Today’s numbers look considerably different, with forms sales accounting for only 26 percent of distributor business, and as a whole, forms sales accounting for just $610 million of this billion-dollar industry. Today’s product mix includes a variety of specialty niches, such as direct mail, commercial printing and promotional products—all areas once considered outside the realm and scope of the industry.
Gordon also cited changes from the 1980s era. “The last 20 years have seen the death of the pinfeed printer, as well as the growth and then maturity of the desktop laser, which has now morphed into a rebirth with the lower cost of entry for color laser printing.”
And there she is, the desktop laser printer and her gal pal, the desktop computer; together they stand mighty, tossing their hair to the wind in that ever so sassy and arrogant way. Yes, technology has forever changed the industry and has forever changed the way business is conducted worldwide.
Giving the People What They Want
While top-notch print quality is imperative, it is a given ingredient to success in today’s markets. Survival of the fittest for the new millenium now relies on speed that utilizes forefront technology and quality of service, with the emphasis on service. Gordon drove this point home when he stated, “We need to be on the same path as our distributors and learn to do more than just be a source for labels.
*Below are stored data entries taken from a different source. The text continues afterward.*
theorem answers_pure {α : Type} (a : α) : Answers (pure a : Exec α) := fun s => ⟨a, s, rfl⟩
theorem answers_bind {α β : Type} {m : Exec α} {f : α → Exec β} (h1 : Answers m) (h2 : ∀ a, Answers (f a)) : Answers (m >>= f) := by
  intro s
  obtain ⟨a, s', ha⟩ := h1 s
  obtain ⟨b, t, hb⟩ := h2 a s'
  exact ⟨b, t, by rw [exec_bind_ok ha, hb]⟩
theorem answers_attempt (m : Exec Unit) : Answers (attempt m) := by
  intro s
  unfold attempt
  cases h : m s with
  | ok r =>
    dsimp only
    split
    · exact ⟨r.1, r.2, rfl⟩
    · exact ⟨(), s, rfl⟩
  | error e => exact ⟨(), s, rfl⟩
theorem answers_forIn {α : Type} {f : α → Unit → Exec (ForInStep Unit)} (hf : ∀ a, Answers (f a ())) :
    ∀ l : List α, Answers (forIn l () f)
  | [] => answers_pure _
  | a :: as => by
    rw [List.forIn_cons]
    refine answers_bind (hf a) fun r => ?_
    cases r with
    | done _ => exact answers_pure _
    | yield _ => exact answers_forIn hf as

theorem answers_streamFetch (st : Stream) : Answers (streamFetch st) := by
  unfold streamFetch
  refine answers_bind (answers_forIn (fun j => ?_) _) fun _ => answers_pure _
  exact answers_bind (fun s => ⟨_, _, rfl⟩) fun t => answers_bind (answers_attempt _) fun _ => answers_pure _

/-- Moving the streams of the core always answers, and changes nothing but caches and the streams (R187, R189). -/
theorem touchStreams_ok (va : Word) (s : State) : ∃ t, touchStreams va s = .ok ((), t) ∧ s.onlyCaches t := by
  have ha : Answers (touchStreams va) := by
    refine answers_bind (fun s => ⟨s, s, rfl⟩) fun s => ?_
    split
    · exact answers_pure _
    · refine answers_bind (fun s => ⟨_, _, rfl⟩) fun _ => ?_
      refine answers_bind (answers_forIn (fun st => ?_) _) fun _ => answers_pure _
      dsimp only
      split
      · exact answers_bind (answers_streamFetch _) fun _ => answers_pure _
      · exact answers_bind (answers_pure _) fun _ => answers_pure _
  have ho : OnlyCaches (touchStreams va) := by
    refine onlyCaches_bind onlyCaches_get fun s => ?_
    split
    · exact onlyCaches_pure _
    · refine onlyCaches_bind ?_ fun _ => ?_
      · intro s a t h
        cases h
        refine putCore_onlyCaches ?_ ?_ <;> simp only [State.myCore, core_id]
      · refine onlyCaches_bind (onlyCaches_forIn (fun st => ?_) _) fun _ => onlyCaches_pure _
        dsimp only
        split
        · exact onlyCaches_bind (onlyCaches_streamFetch _) fun _ => onlyCaches_pure _
        · exact onlyCaches_bind (onlyCaches_pure _) fun _ => onlyCaches_pure _
  obtain ⟨⟨⟩, t, h⟩ := ha s
  exact ⟨t, h, ho _ _ _ h⟩


end Sys2Proof.Machine
end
We need to be a source for solutions by staying on top of technology.” Echoing his call, Bogner also stated that survival long into the future calls for an eagle eye on “service, service and more service, and if you can supply it yesterday for a really low cost it would be great!”
So, what is the state of the industry compared to two decades ago? Clearly, it is no longer a rigid entity. There is a call for getting back to basics on the customer service side, but in a high-speed, tech-savvy way. And, in regards to institutional dynamics and product mix, it is a vast, complex and ever-changing, amorphic blob that refuses to stay inside the box, and it is forcing the industry to face life without the luxury of four walls.